Она не преминула сказать об этом Анатолию, так же как и о своих подозрениях.
— Я тоже заметил, что он нервничает, — сказал Анатолий. — Причем почти не скрывает этого. Жалко, не успел на его сапоги взглянуть. Хотя что толку? У нас в таких сапогах добрая половина народа ходит.
— Но почва ведь разная? Если на сапогах глина из оврага, значит, побывал там однозначно.

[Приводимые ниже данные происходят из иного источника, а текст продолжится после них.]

/-- A hatch with the RW fields of a descriptor window (Table 6.2), open and empty; an end that is no crew has no heat.
DEDUCED, unsafe: notes/assumptions/36. -/
def Hatch.ofWords (ws : List Word) : Hatch :=
  let w (i : Nat) : Nat := (ws.getD i 0).toNat
  { isOpen := true, world := (w 0).testBit 30, srcKind := bits (w 0) 29 27, dstKind := bits (w 0) 26 24,
    depth := bits (w 0) 23 20, nslots := bits (w 0) 19 16, lastErr := 0, src := bits (w 1) 31 16,
    srcHeat := if bits (w 0) 29 27 = endCrew then bits (w 1) 15 12 else 0, dst := bits (w 2) 31 16
    dstHeat := if bits (w 0) 26 24 = endCrew then bits (w 2) 15 12 else 0, vector := bits (w 2) 10 0,
    rhatch := bits (w 3) 31 16, buf := bits (w 4) 24 0, iova := bits (w 5) 31 12 * 0x1000 + w 6 * 2 ^ 32, packets := [],
    tail := 0, admitted := 0, toHost := 0, left := 0, closing := false }

/-- The eight words that QUERY shows. -/
def Hatch.words (h : Hatch) : List Word :=
  [bit h.isOpen * 2 ^ 31 + bit h.world * 2 ^ 30 + h.srcKind * 2 ^ 27 + h.dstKind * 2 ^ 24 + h.depth * 2 ^ 20 +
     h.nslots * 2 ^ 16 + h.lastErr,
   h.src * 2 ^ 16 + h.srcHeat * 2 ^ 12, h.dst * 2 ^ 16 + h.dstHeat * 2 ^ 12 + h.vector, h.rhatch * 2 ^ 16 + h.held, h.buf,
   h.iova % 2 ^ 32, h.iova / 2 ^ 32, h.credit].map (BitVec.ofNat 32)

/-- Bytes of the data ring, and of the notice ring. -/
def Hatch.ringBytes (h : Hatch) : Nat := h.ring * 64
def Hatch.slotBytes (h : Hatch) : Nat := h.slots * 16

namespace State

/-! ## Notices (R146, R197, R200) -/

/-- The absolute index, from 0 at OPEN, of the `j`-th packet held. -/
def noticeIndex (h : Hatch) (j : Nat) : Nat := h.admitted - h.held + j

/-- The Steward learns of a poppable notice for a crew without rooms (R146), in a mode in which it acts (R34). -/
def wakeByNotice (s : State) (n : Nat) : State :=
  let h := s.hatch n
  if h.dstKind = endCrew ∧ h.head.isSome then
    match s.crew h.dst with
    | some c =>
      if c.state = .parked ∧ c.wakeOnNotice ∧ swapMode (s.mode (idHalf h.dst)) then (s.wake h.dst).settlePorts else s
    | none => s
  else s

/-- The hall posts the notice of an admitted packet. -/
def noticePost (s : State) (n number : Nat) : State :=
  let h := s.hatch n
  match h.packets.zipIdx.find? fun e => e.1.number == number && !e.1.posted with
  | none => s
  | some (p, j) =>
    let i := noticeIndex h j
    let a := h.buf * 0x1000 + h.ringBytes + i % h.slots * 16
    let s := (s.writeBytes ueHatch a (noticeBytes p (noticePhase h i))).2
    let s := s.setHatch n { h with packets := h.packets.set j { p with posted := true } }
    (s.settle n).wakeByNotice n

— На моих кроссовках тоже глина из оврага, и у Бориса, и у Евы, и у кучи народа, — вздохнул Анатолий. — Но даже найдем именно его следы в овраге, что докажем? Объяснит, что спускался туда несколько раз. В туалет, к примеру. Поняла, от оврага до палатки минут пять бегом?
— Не поняла, это ж ты все окрест знаешь.
— Так мне положено знать! — улыбнулся Анатолий. — Я еще по весне весь лог облазил, и утес, и на сопку поднимался. Сверху антропогенный ландшафт лучше заметен. Тени от валов, более сочная трава на месте рвов и каналов. Эта роща ведь тоже после выросла, на пепелище. Такие березняки вторичными называются.
— Я в этом ничего не понимаю, но верю тебе на слово!
Она усмехнулась и, махнув палкой, сбила несколько соцветий борщевика.
— Эта зараза тоже помойки любит и жирную землю.
Анатолий обнял ее за плечи.
— Палку брось. Я думал: вот-вот двинешь Федору по башке.
— И навернула бы! — произнесла она с вызовом, но палку бросила. — Терпеть не могу сальности и грязные намеки!
— Вот ты какая? — тихо засмеялся Анатолий и, остановившись, развернул к себе лицом.
— Какая? — спросила она тихо и потянулась к нему.
Даже привстала на цыпочки, чтобы обнять его уже безбоязненно, без тени раскаяния, что поступает опрометчиво, забыв об обещаниях вести себя мудро и осмотрительно.
— Смелая! И решительная! — прошептал он восхищенно. Глаза его озорно блеснули. — Просто Жанна д’Арк!
И вопрос «Зачем? Зачем она это делает?» тут же отпал как не имевший ровно никакого значения.
Федор сейчас нисколько ее не интересовал, да и то, спускался ли он ночью в овраг, тоже не волновало. Главное, она осознала, что пошла на раскоп не за тем, чтобы прояснить, чем сторож занимался ночью. Поняла, когда увидела улыбку Анатолия, шальной блеск в его глазах, почувствовала, как сильные ладони легли на талию, скользнули по бедрам и прижали к себе.
Он обнимал ее нежно и властно и не произнес больше ни слова. Татьяна тоже молчала, только дыхание вдруг сбилось и сердце затрепыхалось в груди, как пойманная в силки птица.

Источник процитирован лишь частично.